Obwohl K. krank ist, schickt sie mir ein Gedicht. Sie hat sich diesen blöden Magen-Darm-Virus eingefangen, der gerade im Umlauf ist. Gestern Abend, als wir aus der Disco heim fuhren, ging es los. Nachdem wir unser sportliches Ziel ganz (mir reicht eine halbe Stunde intensiver Bewegung, erst recht in warmen Stiefeln und Pullover, unter erschwerten Bedingungen also) bzw. ansatzweise (K. tanzt sonst mindestens eine Stunde) erfüllt hatten.

Rilke also. Die Botschaft ist einfach. Ich soll durchhalten. Soll das tun, was sich richtig anfühlt. Dran bleiben, auch wenn es schwierig ist. Es wandelt uns auch das, was wir nicht erreichen. Stimmt. Es macht schlaflose Nächte, verführt zu planlosem Aktionismus, Panik. Die Angst vor Altersarmut und einer Hartz IV-Karriere. Da kann ich schon mal ein paar andere Dinge aus den Augen verlieren. Die Tatsache, dass eine Schreiberin vor allem eines tut. Schreiben.

Meine Freundinnen machen sich Sorgen um mein Wohlergehen. Wenn sie nichts von mir lesen, keine Mails, nichts auf der Webseite, sei das kein gutes Zeichen, bemerkte D. am Sonntag. Wie gut sie mich doch kennt. Meist hakt es auf mehreren Ebenen gleichzeitig und ein wenig Aufmunterung kann nicht schaden. Zeilen wie diese zum Beispiel: Lass die Angst fallen. Unterhalte das Kind in dir. Umarme Bäume. Schreibe Liebesbriefe. Lebe.
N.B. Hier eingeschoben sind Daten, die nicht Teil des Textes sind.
-- ==== Sys2Proof/Laws/Memory.lean ====
section
/-!
SUPPORT. Laws/Memory.lean: tables answer what was put into them; memory keeps its canonical form; a byte reads as it was written
last and every other byte reads as before.
-/
namespace Sys2Proof.Machine

/-! ## Tables -/

theorem tabFind_tabPut_same {α : Type} (t : Table α) (k : Nat) (v : α) : tabFind (tabPut t k v) k = some v := by
  induction t with
  | nil => simp [tabPut, tabFind]
  | cons e t ih =>
    obtain ⟨j, u⟩ := e
    unfold tabPut
    split
    · simp [tabFind]
    · split
      · simp [tabFind]
      · rename_i h1 h2
        simp only [tabFind]
        rw [if_neg (by omega), if_neg h1]
        exact ih

theorem tabFind_tabPut_other {α : Type} (t : Table α) {k j : Nat} (v : α) (h : j ≠ k) : tabFind (tabPut t k v) j = tabFind t j := by
  induction t with
  | nil => simp [tabPut, tabFind, Ne.symm h]
  | cons e t ih =>
    obtain ⟨i, u⟩ := e
    unfold tabPut
    split
    · rename_i h1
      simp only [tabFind]
      rw [if_neg (Ne.symm h)]
      split
      · rw [if_neg (by omega), if_pos (by omega)]
      · rfl
    · split
      · rename_i h1 h2
        subst h2
        simp only [tabFind]
        rw [if_neg (Ne.symm h), if_neg (Ne.symm h)]
      · simp only [tabFind, ih]

theorem tabGet_tabPut_same {α : Type} (t : Table α) (k : Nat) (v d : α) : tabGet (tabPut t k v) k d = v := by
  simp [tabGet, tabFind_tabPut_same]

theorem tabGet_tabPut_other {α : Type} (t : Table α) {k j : Nat} (v d : α) (h : j ≠ k) : tabGet (tabPut t k v) j d = tabGet t j d := by
  simp [tabGet, tabFind_tabPut_other t v h]

/-! ## The cells of a canonical memory -/

theorem cellsRise_mono {t : List Host.Cell} {lo lo' : Nat} (h : cellsRise lo t = true) (hl : lo' ≤ lo) : cellsRise lo' t = true := by
  cases t with
  | nil => rfl
  | cons e t =>
    simp only [cellsRise, Bool.and_eq_true, decide_eq_true_eq] at h ⊢
    exact ⟨⟨by omega, h.1.2⟩, h.2⟩

theorem tabFind_below {t : List Host.Cell} {lo k : Nat} (h : cellsRise lo t = true) (hk : k < lo) : tabFind t k = none := by
  cases t with
  | nil => rfl
  | cons e t =>
    simp only [cellsRise, Bool.and_eq_true, decide_eq_true_eq] at h
    simp only [tabFind]
    rw [if_neg (by omega), if_pos (by omega)]

theorem cellsRise_tabPut {t : List Host.Cell} {lo k : Nat} {v : Byte} (h : cellsRise lo t = true) (hk : lo ≤ k) (hv : v ≠ unlisted) :
    cellsRise lo (tabPut t k v) = true := by
  induction t generalizing lo with
  | nil => simp [tabPut, cellsRise, hk, hv]
  | cons e t ih =>
    simp only [cellsRise, Bool.and_eq_true, decide_eq_true_eq] at h
    unfold tabPut
    split
    · simp only [cellsRise, Bool.and_eq_true, decide_eq_true_eq]
      exact ⟨⟨hk, hv⟩, ⟨by omega, h.1.2⟩, h.2⟩
    · split
      · rename_i h2
        subst h2
        simp only [cellsRise, Bool.and_eq_true, decide_eq_true_eq]
        exact ⟨⟨hk, hv⟩, h.2⟩
      · simp only [cellsRise, Bool.and_eq_true, decide_eq_true_eq]
        exact ⟨h.1, ih h.2 (by omega)⟩

theorem cellsRise_tabDel {t : List Host.Cell} {lo k : Nat} (h : cellsRise lo t = true) : cellsRise lo (tabDel t k) = true := by
  induction t generalizing lo with
  | nil => rfl
  | cons e t ih =>
    unfold tabDel
    split
    · exact h
    · simp only [cellsRise, Bool.and_eq_true, decide_eq_true_eq] at h
      split
      · exact cellsRise_mono h.2 (by omega)
      · simp only [cellsRise, Bool.and_eq_true, decide_eq_true_eq]
        exact ⟨h.1, ih h.2⟩

theorem tabFind_tabDel_same {t : List Host.Cell} {lo k : Nat} (h : cellsRise lo t = true) : tabFind (tabDel t k) k = none := by
  induction t generalizing lo with
  | nil => rfl
  | cons e t ih =>
    simp only [cellsRise, Bool.and_eq_true, decide_eq_true_eq] at h
    unfold tabDel
    split
    · simp only [tabFind]
      rw [if_neg (by omega), if_pos ‹_›]
    · split
      · exact tabFind_below h.2 (by omega)
      · simp only [tabFind]
        rw [if_neg (by omega), if_neg ‹_›]
        exact ih h.2

theorem tabFind_tabDel_other {t : List Host.Cell} {lo k j : Nat} (h : cellsRise lo t = true) (hj : j ≠ k) :
    tabFind (tabDel t k) j = tabFind t j := by
  induction t generalizing lo with
  | nil => rfl
  | cons e t ih =>
    simp only [cellsRise, Bool.and_eq_true, decide_eq_true_eq] at h
    unfold tabDel
    split
    · rfl
    · split
      · rename_i h2
        subst h2
        simp only [tabFind]
        rw [if_neg (Ne.symm hj)]
        split
        · exact tabFind_below h.2 (by omega)
        · rfl
      · simp only [tabFind, ih h.2]

/-! ## Every memory operation keeps the canonical form -/

/-- Setting a value removes the entry or puts it. -/
theorem tabSet_eq {α : Type} [DecidableEq α] (t : Table α) (k : Nat) (v d : α) : tabSet t k v d = if v = d then tabDel t k else tabPut t k v := by
  induction t with
  | nil => rfl
  | cons e t ih =>
    obtain ⟨j, u⟩ := e
    simp only [tabSet, tabDel, tabPut, ih]
    by_cases hv : v = d <;> simp only [hv, if_true, if_false]

theorem setByte_wf {m : Memory} (k : Nat) (v : Byte) (h : m.wf = true) : (m.setByte k v).wf = true := by
  simp only [Memory.wf, Memory.setByte, tabSet_eq] at h ⊢
  split
  · exact cellsRise_tabDel h
  · exact cellsRise_tabPut h (Nat.zero_le _) ‹_›

theorem setBytes_wf {m : Memory} (k : Nat) (bs : List Byte) (h : m.wf = true) : (m.setBytes k bs).wf = true := by
  induction bs generalizing m k with
  | nil => exact h
  | cons b bs ih => exact ih (k + 1) (setByte_wf k b h)

theorem put_wf {m : Memory} (k n v : Nat) (h : m.wf = true) : (m.put k n v).wf = true := setBytes_wf k _ h

@[simp] theorem setFull_cells (m : Memory) (k : Nat) (b : Bool) : (m.setFull k b).cells = m.cells := rfl
@[simp] theorem heal_cells (m : Memory) (k n : Nat) : (m.heal k n).cells = m.cells := rfl
@[simp] theorem reveal_cells (m : Memory) (w lo hi : Nat) (u : List Nat) : (m.reveal w lo hi u).cells = m.cells := rfl
@[simp] theorem discard_cells (m : Memory) (w : Nat) : (m.discard w).cells = m.cells := rfl

@[simp] theorem setFulls_cells (m : Memory) (k n : Nat) (b : Bool) : (m.setFulls k b n).cells = m.cells := by
  induction n generalizing m k with
  | zero => rfl
  | succ n ih => exact (ih (m.setFull k b) (k + 16)).trans rfl

theorem wf_of_cells {m m' : Memory} (hc : m'.cells = m.cells) (h : m.wf = true) : m'.wf = true := by
  simp only [Memory.wf, hc]
  exact h

theorem commitWrite_wf {m : Memory} (k : Nat) (bs : List Byte) (h : m.wf = true) : (m.commitWrite k bs).wf = true := setBytes_wf k bs h

theorem localWrite_wf {m : Memory} (u k : Nat) (bs : List Byte) (h : m.wf = true) : (m.localWrite u k bs).wf = true :=
  setBytes_wf (m := { m with pend := _ }) k bs h

theorem foldl_setByte_wf (l : List PendByte) {m : Memory} (h : m.wf = true) :
    (l.foldl (fun acc p => acc.setByte p.key p.val) m).wf = true := by
  induction l generalizing m with
  | nil => exact h
  | cons p l ih => exact ih (setByte_wf p.key p.val h)

theorem home_wf {m : Memory} (f : PendByte → Bool) (h : m.wf = true) : (m.home f).wf = true := foldl_setByte_wf (splitHome f m.pend).1 h

theorem homeSeen_wf {m : Memory} (r : Reader) (bank : Option Nat) (k n : Nat) (h : m.wf = true) : (m.homeSeen r bank k n).wf = true := home_wf _ h

theorem passBoundary_wf {m : Memory} (w sc upto : Nat) (h : m.wf = true) : (m.passBoundary w sc upto).wf = true := by
  unfold Memory.passBoundary
  dsimp only
  split
  · exact home_wf _ h
  · split
    · exact home_wf _ h
    · exact h

@[simp] theorem restable_mem (s : State) (k key : Nat) (bs : List Byte) : (s.restable k key bs).mem = s.mem := by
  unfold State.restable
  exact State.modRun_mem s k _

@[simp] theorem request_mem (s : State) (key : Nat) (a : PeerAccess) (n : Nat) (data : List Byte) : (s.request key a n data).mem = s.mem := by
  unfold State.request
  split <;> rfl

theorem pendWrite_wf {s : State} (k key : Nat) (bs : List Byte) (h : s.mem.wf = true) : (s.pendWrite k key bs).mem.wf = true := by
  unfold State.pendWrite
  split
  · exact h
  · rw [request_mem, restable_mem]
    exact h

theorem commitOwn_wf {s : State} (k : Nat) (bank : Option Nat) (key : Nat) (bs : List Byte) (h : s.mem.wf = true) :
    (s.commitOwn k bank key bs).mem.wf = true := by
  unfold State.commitOwn
  rw [restable_mem]
  exact setBytes_wf key bs (homeSeen_wf _ bank key bs.length h)

theorem cellsRise_filter {t : List Host.Cell} {lo : Nat} (f : Host.Cell → Bool) (h : cellsRise lo t = true) :
    cellsRise lo (t.filter f) = true := by
  induction t generalizing lo with
  | nil => rfl
  | cons e t ih =>
    simp only [cellsRise, Bool.and_eq_true, decide_eq_true_eq] at h
    simp only [List.filter]
    split
    · simp only [cellsRise, Bool.and_eq_true, decide_eq_true_eq]
      exact ⟨h.1, ih h.2⟩
    · exact cellsRise_mono (ih h.2) (by omega)

/-- Dropping bytes keeps the canonical form. -/
theorem filter_wf {m : Memory} (f : Host.Cell → Bool) (h : m.wf = true) : ({ m with cells := m.cells.filter f } : Memory).wf = true :=
  cellsRise_filter f h

/-- The memory after reset is in its canonical form. -/
theorem reset_mem_wf : State.reset.mem.wf = true := by decide

/-! ## Reading after writing -/

theorem byte_setByte_same {m : Memory} (k : Nat) (v : Byte) (h : m.wf = true) : (m.setByte k v).byte k = v := by
  simp only [Memory.byte, Memory.setByte, tabGet, tabSet_eq]
  split
  · rename_i hv
    rw [tabFind_tabDel_same h, hv]
    rfl
  · rw [tabFind_tabPut_same]
    rfl

theorem byte_setByte_other {m : Memory} {k j : Nat} (v : Byte) (h : m.wf = true) (hj : j ≠ k) : (m.setByte k v).byte j = m.byte j := by
  simp only [Memory.byte, Memory.setByte, tabGet, tabSet_eq]
  split
  · rw [tabFind_tabDel_other h hj]
  · rw [tabFind_tabPut_other _ _ hj]

theorem byte_setBytes_outside {m : Memory} {k j : Nat} (bs : List Byte) (h : m.wf = true) (hj : j < k ∨ k + bs.length ≤ j) :
    (m.setBytes k bs).byte j = m.byte j := by
  induction bs generalizing m k with
  | nil => rfl
  | cons b bs ih =>
    simp only [List.length_cons] at hj
    rw [Memory.setBytes, ih (setByte_wf k b h) (by omega), byte_setByte_other b h (by omega)]

theorem byte_setBytes_inside {m : Memory} {k i : Nat} (bs : List Byte) (h : m.wf = true) (hi : i < bs.length) :
    (m.setBytes k bs).byte (k + i) = bs[i] := by
  induction bs generalizing m k i with
  | nil => simp at hi
  | cons b bs ih =>
    cases i with
    | zero =>
      rw [Memory.setBytes, byte_setBytes_outside bs (setByte_wf k b h) (by omega), Nat.add_zero, byte_setByte_same k b h]
      rfl
    | succ i =>
      simp only [List.length_cons, Nat.add_lt_add_iff_right] at hi
      have := ih (k := k + 1) (setByte_wf k b h) hi
      rw [Memory.setBytes, ← Nat.add_assoc, Nat.add_right_comm, this]
      rfl

theorem toBytes_length (v n : Nat) : (toBytes v n).length = n := by
  induction n generalizing v with
  | zero => rfl
  | succ n ih => simp [toBytes, ih]

theorem ofBytes_toBytes (v n : Nat) : ofBytes (toBytes v n) = v % 256 ^ n := by
  induction n generalizing v with
  | zero => simp [toBytes, ofBytes, Nat.mod_one]
  | succ n ih =>
    simp only [toBytes, ofBytes, ih, BitVec.toNat_ofNat]
    rw [show 256 ^ (n + 1) = 256 * 256 ^ n from by rw [Nat.pow_succ, Nat.mul_comm], Nat.mod_mul]

end Sys2Proof.Machine
end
Joseph Beuys war ein kluger Mann. Und ich muss manchmal an ein paar wichtige Dinge erinnert werden. Danke nach Gießen also. Ich würde noch hinzu fügen, schau dir alte Gesichter an. Wie das von Jeanne Moreau, das man in der Ausstellung von Peter Lindberg im C/O Berlin sehen kann. Jeder Zentimeter zeugt von einem intensiven gelebten Leben. Dazu der herausfordernde Blick. Da duckt sich keine. Warum auch?

Wir müssen uns nicht schämen, wenn wir Falten haben, wenn wir nicht glatt und austauschbar sind, wie es in der Werbung so gern vermittelt wird. Sei stolz darauf, wenn du jünger aussiehst. Tu alles dafür. Mann oder Frau. Jünger aussehend. Sucht. So steht es in den Partnerbörsen. Schließlich will man nicht mit jemanden zusammen sein, der alt aussieht. Reicht ja schon, wenn er alt ist. Gerade wir Frauen haben da Ängste.

Himmelarschundzwirn. Ich sage es mal mit Peter Lindbergs Worten: „Der Grund, warum Gesichter so faszinieren, hat damit zu tun, dass man, je mehr man das Dahinter erahnt, um so milder mit den Menschen umzugehen lernt.“ Mit mir muss man auch milde umgehen. Manchmal.